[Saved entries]
/-- An access to a span of domain addresses waits: for a path, a die, a port or a region under re-encryption (R280, R307, R310,
R322). A write that needs a re-encryption does not wait here: that is done before its line reaches the frame. -/
def spanWaits (s : State) (write : Bool) (ctx va n : Nat) : Bool :=
  addrWaits s va || addrWaits s (va + n - 1) ||
    (match places s ctx va n with
    | .ok (ps, s) => frameHeld s write (ps.filterMap Place.loc?)
    | .error _ => false)

end Machine
end Sys2Proof
end

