/-- Step 3 of R243 for dependents `d` and later. `false` when one waits for room. -/
def joinDependents (finish : Nat → State → State) (agent : Actor) (l : Launch) : List Nat → State → Bool × State
  | [], s => (true, s)
  | d :: ds, s =>
    match recordPlaces s l.ctx.val (blkDep l.block d) with
    | none => joinDependents finish agent l ds s
    | some (ps, s) => match joinStep (notePage s agent.die? (blkDep l.block d)) agent .system (completionView l) l.ctx.val
        (blkDep l.block d) ps with
      | .waits _ s => (false, s.modLaunch l.uid (fun x => { x with joined := some d }))
      | .under s => joinDependents finish agent l ds (s.modLaunch l.uid (fun x => { x with under := true }))
      | .done c s _ =>
        let s := if c = 1 ∧ !(anyAway ps) then enqueue finish s l.ctx.val (blkDep l.block d) ps else s
        joinDependents finish agent l ds s

/-- Step 4 of R243; a launch ended by a code of class E stays in the summary of R304 until its event is acknowledged. -/
def reportCompletion (s : State) (die : Nat) (l : Launch) : State :=
  let src := sourceKey 0 6 die
  let seq := if 16 ≤ s.undelivered src then none else some (match s.sources.find? (fun x => x.src == src) with
    | some x => x.seq
    | none => 0)
  match l.code with
  | none => s.emitFree 0 6 die 0 l.ctx.val 0
  | some c =>
    let s := if codeClass c == .ends then { s with faults := s.faults ++ [⟨l.addr, codeNumber c, src, seq⟩] } else s
    s.emitFree 0 6 die (codeNumber c) l.ctx.val 0

/-- The replies of the ABORTs whose launch has completed (R302). -/
def settleAborts (s : State) (u : Nat) : State :=
  (s.aborts.filter (fun a => a.launch == u)).foldl (fun s a => s.send 0x0A a.tag 0 [] a.ctx)
    { s with aborts := s.aborts.filter (fun a => a.launch != u) }

/-- Complete a launch as far as room allows (R243, R244). What is left when a dependent waits, or when `fuel` ends a chain
of launches without workgroups, is done by a later LAUNCH_COMPLETE. -/
def finishLaunch : Nat → Nat → State → State
  | 0, _, s => s
  | fuel + 1, u, s => match s.launch? u with
    | none => s
    | some l =>
      let die := homeDispatcher s l.ctx.val
      let agent := homeAgent s l.ctx.val
      let s := if l.joined.isNone then beginCompletion s agent l else s
      let from' := l.joined.getD 0
      let l := (s.launch? u).getD l
      let todo := if l.code.isSome then [] else (List.range (blkNdep l.block)).drop from'
      let r := joinDependents (finishLaunch fuel) agent l todo s
      if !r.1 then r.2
      else
        let s := match r.2.launch? u with
          | some x => if x.under then (stampStatus r.2 agent x).1 else r.2
          | none => r.2
        settleAborts (reportCompletion { s with launches := s.launches.filter (fun x => x.uid != u) } die l) u
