/-- lehrld_checks (R290) but for the capacity, in their order: the launch the image belongs to. `ctx` is the restoring
context. (DEDUCED, log 39) -/
def imageChecks (s : State) (cx : Context) (bs : List Byte) : Except Code Launch :=
  let h := ofBytes (bs.take 1024)
  let l? := s.launchAt (imgLrec h)
  let threads := (List.range (32 * imgWarps h)).map (imgThread bs)
  let pons := (List.range (imgNpon h)).map (fun k => ofBytes ((imgPontil bs h k).take 4096))
  if !(headerOk s cx l? h) then .error .descField
  else if imgWarps h ≠ warpsOf (imgSize h) ∨ imgLength h ≠ imageLength (imgWarps h) (imgRegs h) (imgNpon h) then
    .error .descField
  else if !((threads.take (imgSize h)).all threadRecOk) || !(pons.all (pontilRecOk (imgSize h))) then .error .descField
  else if imageSum bs ≠ byteSlice bs 8 8 then .error .descField
  else if !((threads.take (imgSize h)).any (fun r => r.testBit 81)) || (threads.drop (imgSize h)).any (· != 0) then
    .error .descField
  else if !((List.range 12).all (fun j => imgFmt h j == 0 || fdefLegal (imgFmt h j))) || !(pons.all recFmtsOk) then
    .error .formatIllegal
  else match l? with
    | none => .error .launchBind
    | some l =>
      if imgInspect h || l.code.isSome || !(l.marks.any (fun m => m.index == imgIndex h)) then .error .launchBind
      else if imgCtx h ≠ l.ctx.val ∨ l.ctx ≠ cx.id ∨ imgSize h ≠ recWgsize l.record ∨ imgRegs h ≠ recRegs l.record then
        .error .launchBind
      else if !((List.range 64).all (fun n => imgBind h n == bindWord s cx l.block n)) then .error .launchBind
      else if !((threads.take (imgSize h)).all (fun r => decide (natField r 0 64 < codeLen s cx l))) ||
          !(pons.all (fun r => decide (natField r 0 64 < codeLen s cx l))) then .error .descField
      else .ok l

/-- A thread as an image gives it; `v` is what it has seen of memory. -/
def threadOf (bs : List Byte) (h t : Nat) (v : MemView) : Thread :=
  let r := imgThread bs t
  let n := imgRegs h
  { tid := t, pc := BitVec.ofNat 64 r, depth := natField r 64 16, parked := r.testBit 80, live := r.testBit 81
    stall := 0, wait := none
    regs := (List.range n).map (fun j => BitVec.ofNat 64 (byteNat bs (1024 + 10240 * imgWarps h + 8 * (n * t + j)) 8))
    preds := (List.range 7).map (fun k => r.testBit (87 + k))
    vms := (List.range 8).map (fun m => BitVec.ofNat 256 (natField r (512 + 256 * m) 256))
    fflags := BitVec.ofNat 5 (natField r 82 5), windows := [], owed := [], trap := none, view := v, poisoned := [] }

/-- A unit not marked empty that no load names: it reads as any value (R177). -/
def unnamedUnit (u : Nat) : EspRegion := ⟨u, 1, 0, 0, 0, 0, false, [], []⟩

/-- A store under the marks of an image: its regions stand, and units of them that are marked empty are gone; a unit that the store does
not hold and that is not marked empty reads as any value (R177, R288). -/
def underMarks (esp : List EspRegion) (marks : Nat) : List EspRegion :=
  let kept := esp.map (fun r => { r with gone := (List.range r.units).filterMap (fun u =>
    if marks.testBit (r.addr + u) then some (r.addr + u) else none) })
  kept ++ ((List.range 8192).filter (fun u => !(marks.testBit u) && unitEmpty kept u)).map unnamedUnit

/-- The store of a restored context (R288): as saved where ESP is the half as saved, under the marks EMPTY gives; with any other
contents every unit not marked empty reads as any value. -/
def espOf (s : State) (bs : List Byte) : List EspRegion :=
  let esp := match s.espVault.find? (fun p => byteSlice bs 545792 2097152 == arranged p.1) with
    | some p => p.2
    | none => []
  underMarks esp (byteNat bs 544768 1024)

/-- The active loops of a record, innermost first. -/
def loopsOf (r : Nat) : List Loop :=
  (List.range 4).filterMap (fun i =>
    ((List.finRange 4).find? (fun k => r.testBit (896 + k.val) && natField r (904 + 2 * k.val) 2 == i)).map (fun k =>
      ⟨k, BitVec.ofNat 64 (recLoop r k.val).1, BitVec.ofNat 64 (recLoop r k.val).2⟩))

/-- A context as its record gives it, on context `id` for workgroup `u`; `rdv` is its rendezvous object. -/
def pontilOf (s : State) (bs : List Byte) (id : PontilId) (u : Nat) (rdv : Word) (v : MemView) : Pontil :=
  let r := ofBytes (bs.take 4096)
  { id, state := if natField r 64 2 = 2 then .stopped else .running, pc := BitVec.ofNat 64 r
    q := (List.range 32).map (fun k => BitVec.ofNat 64 (natField r (2048 + 64 * k) 64))
    lc := (List.range 4).map (fun k => BitVec.ofNat 32 (natField r (256 + 32 * k) 32))
    loops := loopsOf r, cw := BitVec.ofNat 32 (natField r 96 7), phi := natField r 104 5
    flags := BitVec.ofNat 5 (natField r 72 5), code := natField r 80 16
    fmts := (List.range 16).map (recFmt r), rdv, rbind := Fin.ofNat 64 (natField r 128 6)
    relem := BitVec.ofNat 64 (natField r 192 64), rtid := natField r 134 10
    scope := (scopeOf (natField r 112 3)).getD .cluster, wg := u
    tiles := (List.range 16).map (fun a =>
      { cells := (List.range 4096).map (fun i => BitVec.ofNat 64 (byteNat bs (4096 + 8 * (4096 * a + i)) 8))
        rmax := (List.range 64).map (fun m => BitVec.ofNat 64 (byteNat bs (528384 + 16 * (64 * a + m)) 8))
        rsum := (List.range 64).map (fun m => BitVec.ofNat 64 (byteNat bs (528384 + 16 * (64 * a + m) + 8) 8)) })
    esp := espOf s bs, restored := some (byteSlice bs 545792 2097152), wait := none, view := v, drained := .empty }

* [DIRECTIONS]:
From the entries above, extract only the lines running from the one containing "rendezvous object. -/" through the one containing "rmax := (List.range", inclusive.

* [WRITTEN ANSWER]:
/-- A context as its record gives it, on context `id` for workgroup `u`; `rdv` is its rendezvous object. -/
def pontilOf (s : State) (bs : List Byte) (id : PontilId) (u : Nat) (rdv : Word) (v : MemView) : Pontil :=
  let r := ofBytes (bs.take 4096)
  { id, state := if natField r 64 2 = 2 then .stopped else .running, pc := BitVec.ofNat 64 r
    q := (List.range 32).map (fun k => BitVec.ofNat 64 (natField r (2048 + 64 * k) 64))
    lc := (List.range 4).map (fun k => BitVec.ofNat 32 (natField r (256 + 32 * k) 32))
    loops := loopsOf r, cw := BitVec.ofNat 32 (natField r 96 7), phi := natField r 104 5
    flags := BitVec.ofNat 5 (natField r 72 5), code := natField r 80 16
    fmts := (List.range 16).map (recFmt r), rdv, rbind := Fin.ofNat 64 (natField r 128 6)
    relem := BitVec.ofNat 64 (natField r 192 64), rtid := natField r 134 10
    scope := (scopeOf (natField r 112 3)).getD .cluster, wg := u
    tiles := (List.range 16).map (fun a =>
      { cells := (List.range 4096).map (fun i => BitVec.ofNat 64 (byteNat bs (4096 + 8 * (4096 * a + i)) 8))
        rmax := (List.range 64).map (fun m => BitVec.ofNat 64 (byteNat bs (528384 + 16 * (64 * a + m)) 8))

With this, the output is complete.